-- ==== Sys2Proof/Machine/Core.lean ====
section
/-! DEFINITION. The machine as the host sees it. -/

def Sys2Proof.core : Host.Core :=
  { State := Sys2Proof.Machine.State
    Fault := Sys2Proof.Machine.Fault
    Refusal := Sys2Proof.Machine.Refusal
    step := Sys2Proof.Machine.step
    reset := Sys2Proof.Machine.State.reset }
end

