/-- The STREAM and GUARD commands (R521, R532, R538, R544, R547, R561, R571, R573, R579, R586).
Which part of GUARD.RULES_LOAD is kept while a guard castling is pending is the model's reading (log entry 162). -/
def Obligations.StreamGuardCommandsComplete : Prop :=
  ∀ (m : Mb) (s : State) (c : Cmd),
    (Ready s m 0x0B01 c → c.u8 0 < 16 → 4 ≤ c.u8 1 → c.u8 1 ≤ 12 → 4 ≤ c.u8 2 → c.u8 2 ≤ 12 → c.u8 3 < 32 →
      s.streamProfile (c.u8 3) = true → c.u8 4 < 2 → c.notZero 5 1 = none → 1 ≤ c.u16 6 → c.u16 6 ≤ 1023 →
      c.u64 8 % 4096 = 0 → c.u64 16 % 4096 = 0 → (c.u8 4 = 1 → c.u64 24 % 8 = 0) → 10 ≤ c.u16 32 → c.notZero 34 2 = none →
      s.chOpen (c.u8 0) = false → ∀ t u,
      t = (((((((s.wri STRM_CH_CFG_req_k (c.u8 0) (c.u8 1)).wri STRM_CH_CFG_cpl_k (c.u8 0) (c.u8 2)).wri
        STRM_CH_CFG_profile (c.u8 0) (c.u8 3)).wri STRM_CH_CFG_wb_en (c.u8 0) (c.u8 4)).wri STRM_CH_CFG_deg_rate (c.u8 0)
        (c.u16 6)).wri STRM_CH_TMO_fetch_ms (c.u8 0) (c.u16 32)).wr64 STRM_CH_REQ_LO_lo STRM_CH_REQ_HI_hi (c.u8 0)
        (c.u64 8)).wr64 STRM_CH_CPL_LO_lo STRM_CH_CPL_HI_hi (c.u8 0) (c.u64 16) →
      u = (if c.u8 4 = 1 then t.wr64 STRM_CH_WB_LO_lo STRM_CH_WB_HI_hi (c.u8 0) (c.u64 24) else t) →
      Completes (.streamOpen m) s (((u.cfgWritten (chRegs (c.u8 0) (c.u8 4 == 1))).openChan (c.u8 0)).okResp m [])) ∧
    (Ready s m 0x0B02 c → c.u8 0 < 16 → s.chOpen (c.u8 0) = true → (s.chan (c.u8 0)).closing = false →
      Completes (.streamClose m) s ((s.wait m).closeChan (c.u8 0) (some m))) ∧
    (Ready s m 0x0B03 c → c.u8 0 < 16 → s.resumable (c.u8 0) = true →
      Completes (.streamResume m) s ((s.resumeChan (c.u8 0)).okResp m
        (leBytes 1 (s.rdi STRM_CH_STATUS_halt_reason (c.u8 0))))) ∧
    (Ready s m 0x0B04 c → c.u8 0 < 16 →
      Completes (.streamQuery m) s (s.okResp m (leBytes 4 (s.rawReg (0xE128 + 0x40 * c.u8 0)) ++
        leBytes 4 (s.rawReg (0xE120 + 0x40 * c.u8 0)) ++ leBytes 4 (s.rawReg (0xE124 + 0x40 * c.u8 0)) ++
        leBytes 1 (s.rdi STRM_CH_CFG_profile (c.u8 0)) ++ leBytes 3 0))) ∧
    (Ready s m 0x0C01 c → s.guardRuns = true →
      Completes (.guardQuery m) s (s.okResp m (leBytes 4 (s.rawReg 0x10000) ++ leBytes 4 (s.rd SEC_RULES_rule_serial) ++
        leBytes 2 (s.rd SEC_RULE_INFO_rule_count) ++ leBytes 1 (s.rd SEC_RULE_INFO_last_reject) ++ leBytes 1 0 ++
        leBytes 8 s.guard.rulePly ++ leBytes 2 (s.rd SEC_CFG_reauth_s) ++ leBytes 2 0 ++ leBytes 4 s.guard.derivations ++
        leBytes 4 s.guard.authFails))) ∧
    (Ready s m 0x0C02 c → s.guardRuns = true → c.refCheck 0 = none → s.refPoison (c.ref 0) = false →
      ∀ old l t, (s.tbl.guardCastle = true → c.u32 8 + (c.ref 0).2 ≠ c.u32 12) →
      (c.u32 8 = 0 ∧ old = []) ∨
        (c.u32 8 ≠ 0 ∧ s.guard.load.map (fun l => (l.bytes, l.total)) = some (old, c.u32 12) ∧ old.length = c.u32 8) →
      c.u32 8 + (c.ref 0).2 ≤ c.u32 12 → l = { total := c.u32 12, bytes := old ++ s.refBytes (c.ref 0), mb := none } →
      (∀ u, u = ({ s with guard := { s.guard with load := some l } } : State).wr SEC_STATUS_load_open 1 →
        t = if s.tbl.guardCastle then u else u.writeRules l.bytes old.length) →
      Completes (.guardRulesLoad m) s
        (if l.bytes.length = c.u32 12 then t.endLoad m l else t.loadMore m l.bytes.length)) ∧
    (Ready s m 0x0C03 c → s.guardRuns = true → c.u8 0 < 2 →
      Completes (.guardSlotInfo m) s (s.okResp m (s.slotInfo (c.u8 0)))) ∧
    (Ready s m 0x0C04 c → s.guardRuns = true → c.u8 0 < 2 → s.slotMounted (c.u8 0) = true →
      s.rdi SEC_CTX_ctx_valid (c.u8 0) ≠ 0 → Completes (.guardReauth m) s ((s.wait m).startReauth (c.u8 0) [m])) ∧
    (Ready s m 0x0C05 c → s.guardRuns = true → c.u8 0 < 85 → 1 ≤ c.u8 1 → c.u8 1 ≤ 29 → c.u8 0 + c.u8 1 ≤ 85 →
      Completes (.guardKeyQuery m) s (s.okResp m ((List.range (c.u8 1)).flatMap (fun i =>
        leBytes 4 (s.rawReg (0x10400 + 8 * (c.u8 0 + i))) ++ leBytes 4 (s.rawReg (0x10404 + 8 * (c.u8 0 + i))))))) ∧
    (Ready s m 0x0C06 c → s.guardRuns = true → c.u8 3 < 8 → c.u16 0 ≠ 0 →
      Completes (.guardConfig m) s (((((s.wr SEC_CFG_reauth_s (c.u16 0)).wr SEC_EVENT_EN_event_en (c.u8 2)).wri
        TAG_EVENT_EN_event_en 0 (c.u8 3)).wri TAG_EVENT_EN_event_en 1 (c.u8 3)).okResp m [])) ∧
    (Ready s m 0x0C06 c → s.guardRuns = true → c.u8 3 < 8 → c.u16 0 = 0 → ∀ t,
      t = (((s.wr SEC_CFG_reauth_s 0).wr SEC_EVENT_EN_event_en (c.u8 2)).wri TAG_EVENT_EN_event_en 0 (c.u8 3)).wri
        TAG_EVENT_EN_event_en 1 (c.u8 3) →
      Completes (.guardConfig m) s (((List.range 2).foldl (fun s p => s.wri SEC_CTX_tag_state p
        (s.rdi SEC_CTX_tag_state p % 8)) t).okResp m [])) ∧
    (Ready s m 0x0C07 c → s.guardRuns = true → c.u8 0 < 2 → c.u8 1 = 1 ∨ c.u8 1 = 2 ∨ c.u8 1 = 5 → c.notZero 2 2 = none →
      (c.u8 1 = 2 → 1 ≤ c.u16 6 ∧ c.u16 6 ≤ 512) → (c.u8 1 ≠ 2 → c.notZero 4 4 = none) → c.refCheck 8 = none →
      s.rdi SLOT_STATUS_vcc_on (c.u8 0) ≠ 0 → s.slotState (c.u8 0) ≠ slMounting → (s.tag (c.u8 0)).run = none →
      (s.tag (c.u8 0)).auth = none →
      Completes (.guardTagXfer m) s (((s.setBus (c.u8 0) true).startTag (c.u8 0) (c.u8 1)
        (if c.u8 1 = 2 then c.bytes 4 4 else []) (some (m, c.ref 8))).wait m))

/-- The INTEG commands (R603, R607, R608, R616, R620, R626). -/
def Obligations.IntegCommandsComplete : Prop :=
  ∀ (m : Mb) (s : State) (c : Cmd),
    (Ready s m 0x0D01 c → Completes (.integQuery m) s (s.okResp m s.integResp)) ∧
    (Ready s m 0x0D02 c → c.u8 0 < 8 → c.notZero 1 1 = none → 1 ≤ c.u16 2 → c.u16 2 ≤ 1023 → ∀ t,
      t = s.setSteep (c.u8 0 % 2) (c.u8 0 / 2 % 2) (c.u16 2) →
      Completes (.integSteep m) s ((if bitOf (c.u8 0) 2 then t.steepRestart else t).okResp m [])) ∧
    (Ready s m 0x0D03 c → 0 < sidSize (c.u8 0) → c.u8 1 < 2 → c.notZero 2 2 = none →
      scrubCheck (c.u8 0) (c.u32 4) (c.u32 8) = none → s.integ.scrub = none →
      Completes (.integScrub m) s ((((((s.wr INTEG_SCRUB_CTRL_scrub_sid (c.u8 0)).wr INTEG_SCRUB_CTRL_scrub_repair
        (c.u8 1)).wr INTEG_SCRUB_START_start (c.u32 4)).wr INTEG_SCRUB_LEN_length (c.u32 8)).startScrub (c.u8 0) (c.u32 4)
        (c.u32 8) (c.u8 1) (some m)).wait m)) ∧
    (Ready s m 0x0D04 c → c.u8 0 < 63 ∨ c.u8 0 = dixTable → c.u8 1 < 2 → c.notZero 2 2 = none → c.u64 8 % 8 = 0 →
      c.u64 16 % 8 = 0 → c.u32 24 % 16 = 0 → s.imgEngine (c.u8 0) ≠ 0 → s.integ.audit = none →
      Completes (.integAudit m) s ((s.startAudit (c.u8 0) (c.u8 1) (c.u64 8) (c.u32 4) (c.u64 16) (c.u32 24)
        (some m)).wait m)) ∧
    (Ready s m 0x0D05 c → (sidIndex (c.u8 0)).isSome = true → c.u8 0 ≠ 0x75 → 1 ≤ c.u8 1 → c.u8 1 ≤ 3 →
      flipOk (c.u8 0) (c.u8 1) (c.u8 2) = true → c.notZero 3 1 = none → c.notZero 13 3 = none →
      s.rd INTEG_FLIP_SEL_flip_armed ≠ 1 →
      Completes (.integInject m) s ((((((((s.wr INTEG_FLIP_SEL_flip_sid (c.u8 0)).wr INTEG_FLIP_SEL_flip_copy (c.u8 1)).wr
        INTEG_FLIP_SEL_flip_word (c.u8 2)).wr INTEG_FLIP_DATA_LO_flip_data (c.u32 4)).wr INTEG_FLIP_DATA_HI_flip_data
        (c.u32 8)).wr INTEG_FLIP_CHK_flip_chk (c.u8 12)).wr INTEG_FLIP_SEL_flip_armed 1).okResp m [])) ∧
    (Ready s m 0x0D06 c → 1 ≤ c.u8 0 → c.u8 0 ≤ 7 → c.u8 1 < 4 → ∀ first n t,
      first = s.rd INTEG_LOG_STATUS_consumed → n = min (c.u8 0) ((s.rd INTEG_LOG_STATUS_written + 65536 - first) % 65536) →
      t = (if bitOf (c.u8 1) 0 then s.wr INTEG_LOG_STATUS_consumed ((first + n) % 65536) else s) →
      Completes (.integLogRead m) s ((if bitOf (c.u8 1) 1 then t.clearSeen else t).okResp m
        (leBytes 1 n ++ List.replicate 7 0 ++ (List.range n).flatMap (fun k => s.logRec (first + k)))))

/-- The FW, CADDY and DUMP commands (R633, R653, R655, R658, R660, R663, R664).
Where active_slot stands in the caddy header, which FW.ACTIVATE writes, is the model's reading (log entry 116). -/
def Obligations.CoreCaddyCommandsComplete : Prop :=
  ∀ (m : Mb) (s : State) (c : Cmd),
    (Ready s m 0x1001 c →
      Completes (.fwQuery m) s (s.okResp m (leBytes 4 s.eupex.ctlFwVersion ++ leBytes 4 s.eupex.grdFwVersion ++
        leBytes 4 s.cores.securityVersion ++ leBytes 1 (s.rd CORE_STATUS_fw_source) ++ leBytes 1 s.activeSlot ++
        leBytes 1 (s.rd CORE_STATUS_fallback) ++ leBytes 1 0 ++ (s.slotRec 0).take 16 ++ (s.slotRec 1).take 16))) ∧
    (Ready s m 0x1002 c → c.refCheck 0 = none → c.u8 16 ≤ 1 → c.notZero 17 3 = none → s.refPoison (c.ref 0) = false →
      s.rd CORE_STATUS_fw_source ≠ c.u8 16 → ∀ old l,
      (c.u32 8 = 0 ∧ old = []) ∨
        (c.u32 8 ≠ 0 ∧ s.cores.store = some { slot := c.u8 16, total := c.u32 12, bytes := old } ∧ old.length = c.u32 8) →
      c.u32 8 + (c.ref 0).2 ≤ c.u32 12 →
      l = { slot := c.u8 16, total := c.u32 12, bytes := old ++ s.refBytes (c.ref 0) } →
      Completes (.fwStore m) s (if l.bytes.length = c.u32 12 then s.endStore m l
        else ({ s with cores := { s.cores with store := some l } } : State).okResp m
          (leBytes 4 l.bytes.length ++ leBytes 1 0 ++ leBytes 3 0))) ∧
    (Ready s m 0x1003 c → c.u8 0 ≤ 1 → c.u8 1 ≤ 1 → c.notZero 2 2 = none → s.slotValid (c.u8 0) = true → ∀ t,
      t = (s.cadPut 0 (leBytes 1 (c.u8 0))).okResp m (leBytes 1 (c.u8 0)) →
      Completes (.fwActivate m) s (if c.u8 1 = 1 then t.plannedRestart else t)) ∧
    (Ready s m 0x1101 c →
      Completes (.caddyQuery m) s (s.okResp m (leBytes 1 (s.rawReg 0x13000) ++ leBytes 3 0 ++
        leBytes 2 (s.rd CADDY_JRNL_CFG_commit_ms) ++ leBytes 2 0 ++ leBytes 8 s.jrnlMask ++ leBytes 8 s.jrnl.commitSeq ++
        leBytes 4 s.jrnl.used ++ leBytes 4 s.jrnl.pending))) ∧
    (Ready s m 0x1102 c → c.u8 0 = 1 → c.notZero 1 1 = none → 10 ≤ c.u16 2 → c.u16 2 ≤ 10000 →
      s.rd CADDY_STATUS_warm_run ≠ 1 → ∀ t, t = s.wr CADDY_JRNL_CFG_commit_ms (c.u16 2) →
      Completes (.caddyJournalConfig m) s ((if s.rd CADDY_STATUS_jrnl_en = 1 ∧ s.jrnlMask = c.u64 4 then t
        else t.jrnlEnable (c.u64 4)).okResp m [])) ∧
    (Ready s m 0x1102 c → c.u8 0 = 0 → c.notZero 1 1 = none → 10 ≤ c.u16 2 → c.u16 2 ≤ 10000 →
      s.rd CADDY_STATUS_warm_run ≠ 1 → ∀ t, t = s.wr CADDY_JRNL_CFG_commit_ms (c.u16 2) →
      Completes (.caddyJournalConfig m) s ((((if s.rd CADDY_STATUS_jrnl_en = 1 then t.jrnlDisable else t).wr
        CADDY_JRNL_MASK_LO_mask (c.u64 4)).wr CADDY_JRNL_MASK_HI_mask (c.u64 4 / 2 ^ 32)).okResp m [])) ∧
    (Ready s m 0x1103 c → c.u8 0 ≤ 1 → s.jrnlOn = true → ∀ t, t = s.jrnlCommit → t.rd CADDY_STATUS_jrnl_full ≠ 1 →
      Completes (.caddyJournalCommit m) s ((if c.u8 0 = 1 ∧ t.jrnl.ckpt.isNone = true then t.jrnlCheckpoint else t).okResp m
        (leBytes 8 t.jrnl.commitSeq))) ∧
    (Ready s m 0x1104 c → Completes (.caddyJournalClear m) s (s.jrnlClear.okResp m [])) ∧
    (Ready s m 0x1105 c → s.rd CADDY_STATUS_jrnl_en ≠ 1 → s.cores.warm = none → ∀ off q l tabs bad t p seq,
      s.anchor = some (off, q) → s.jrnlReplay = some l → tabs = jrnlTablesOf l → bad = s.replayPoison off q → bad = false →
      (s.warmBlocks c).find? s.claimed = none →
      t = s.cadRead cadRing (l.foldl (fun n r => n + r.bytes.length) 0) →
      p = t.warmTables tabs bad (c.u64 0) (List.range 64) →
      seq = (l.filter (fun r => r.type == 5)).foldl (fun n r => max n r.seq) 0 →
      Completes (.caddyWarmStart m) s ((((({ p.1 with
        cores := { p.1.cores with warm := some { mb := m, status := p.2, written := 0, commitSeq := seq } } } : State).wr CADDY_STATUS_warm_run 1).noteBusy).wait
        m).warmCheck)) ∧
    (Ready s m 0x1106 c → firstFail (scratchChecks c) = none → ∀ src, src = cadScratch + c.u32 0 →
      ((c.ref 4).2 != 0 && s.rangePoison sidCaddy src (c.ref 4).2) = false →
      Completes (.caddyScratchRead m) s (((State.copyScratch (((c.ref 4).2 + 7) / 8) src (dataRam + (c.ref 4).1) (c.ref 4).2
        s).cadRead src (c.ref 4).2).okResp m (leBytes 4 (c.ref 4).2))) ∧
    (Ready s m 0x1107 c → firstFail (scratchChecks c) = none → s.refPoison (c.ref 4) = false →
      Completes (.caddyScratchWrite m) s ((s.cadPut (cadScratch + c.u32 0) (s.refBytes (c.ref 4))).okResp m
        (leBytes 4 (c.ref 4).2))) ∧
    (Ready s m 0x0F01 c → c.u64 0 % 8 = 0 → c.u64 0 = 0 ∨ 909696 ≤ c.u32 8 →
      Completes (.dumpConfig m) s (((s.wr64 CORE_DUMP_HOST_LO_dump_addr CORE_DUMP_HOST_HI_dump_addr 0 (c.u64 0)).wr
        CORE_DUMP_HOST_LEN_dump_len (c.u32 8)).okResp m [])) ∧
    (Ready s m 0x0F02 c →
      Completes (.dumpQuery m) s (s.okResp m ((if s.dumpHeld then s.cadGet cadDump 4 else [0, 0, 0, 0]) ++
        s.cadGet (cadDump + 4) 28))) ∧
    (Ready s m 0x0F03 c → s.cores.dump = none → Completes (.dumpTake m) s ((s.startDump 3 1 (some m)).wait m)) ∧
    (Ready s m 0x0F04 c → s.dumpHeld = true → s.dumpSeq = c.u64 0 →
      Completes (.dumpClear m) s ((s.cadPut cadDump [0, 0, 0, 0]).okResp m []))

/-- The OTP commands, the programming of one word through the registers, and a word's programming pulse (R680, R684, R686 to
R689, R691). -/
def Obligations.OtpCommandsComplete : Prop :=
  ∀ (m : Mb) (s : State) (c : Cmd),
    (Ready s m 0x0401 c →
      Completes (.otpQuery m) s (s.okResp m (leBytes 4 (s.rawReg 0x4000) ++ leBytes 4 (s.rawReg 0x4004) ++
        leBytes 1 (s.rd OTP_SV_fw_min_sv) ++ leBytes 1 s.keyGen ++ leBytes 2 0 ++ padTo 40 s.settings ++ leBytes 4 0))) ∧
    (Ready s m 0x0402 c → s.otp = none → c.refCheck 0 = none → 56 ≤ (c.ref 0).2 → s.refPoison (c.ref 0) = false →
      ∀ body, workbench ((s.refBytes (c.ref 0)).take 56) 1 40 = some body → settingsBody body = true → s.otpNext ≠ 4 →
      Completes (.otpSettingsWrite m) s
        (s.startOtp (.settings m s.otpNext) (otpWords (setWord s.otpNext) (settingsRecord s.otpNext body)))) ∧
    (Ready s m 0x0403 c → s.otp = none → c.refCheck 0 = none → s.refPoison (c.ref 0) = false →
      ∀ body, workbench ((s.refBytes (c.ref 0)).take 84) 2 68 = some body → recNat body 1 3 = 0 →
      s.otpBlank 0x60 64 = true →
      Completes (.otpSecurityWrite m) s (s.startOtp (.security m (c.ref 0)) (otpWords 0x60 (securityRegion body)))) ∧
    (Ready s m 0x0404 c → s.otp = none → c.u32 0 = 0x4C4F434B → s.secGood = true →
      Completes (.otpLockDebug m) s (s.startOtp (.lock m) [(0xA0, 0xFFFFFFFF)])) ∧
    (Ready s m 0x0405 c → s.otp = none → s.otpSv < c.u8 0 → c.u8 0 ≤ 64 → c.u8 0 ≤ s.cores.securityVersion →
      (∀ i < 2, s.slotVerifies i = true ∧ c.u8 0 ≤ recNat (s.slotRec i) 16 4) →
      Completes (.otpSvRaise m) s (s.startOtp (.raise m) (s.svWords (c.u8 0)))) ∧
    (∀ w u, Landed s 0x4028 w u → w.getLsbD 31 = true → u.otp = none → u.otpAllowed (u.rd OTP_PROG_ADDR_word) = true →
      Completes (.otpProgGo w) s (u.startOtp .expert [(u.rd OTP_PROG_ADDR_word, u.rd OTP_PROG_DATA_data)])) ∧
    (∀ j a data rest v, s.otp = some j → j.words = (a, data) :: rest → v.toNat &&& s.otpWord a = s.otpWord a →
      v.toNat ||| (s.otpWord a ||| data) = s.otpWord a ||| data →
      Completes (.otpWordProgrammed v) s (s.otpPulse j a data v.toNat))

-----

Assignment | Look through the records above for the string "cadGet", then copy every line that has it.

Answer to this exercise |
      Completes (.dumpQuery m) s (s.okResp m ((if s.dumpHeld then s.cadGet cadDump 4 else [0, 0, 0, 0]) ++
        s.cadGet (cadDump + 4) 28))) ∧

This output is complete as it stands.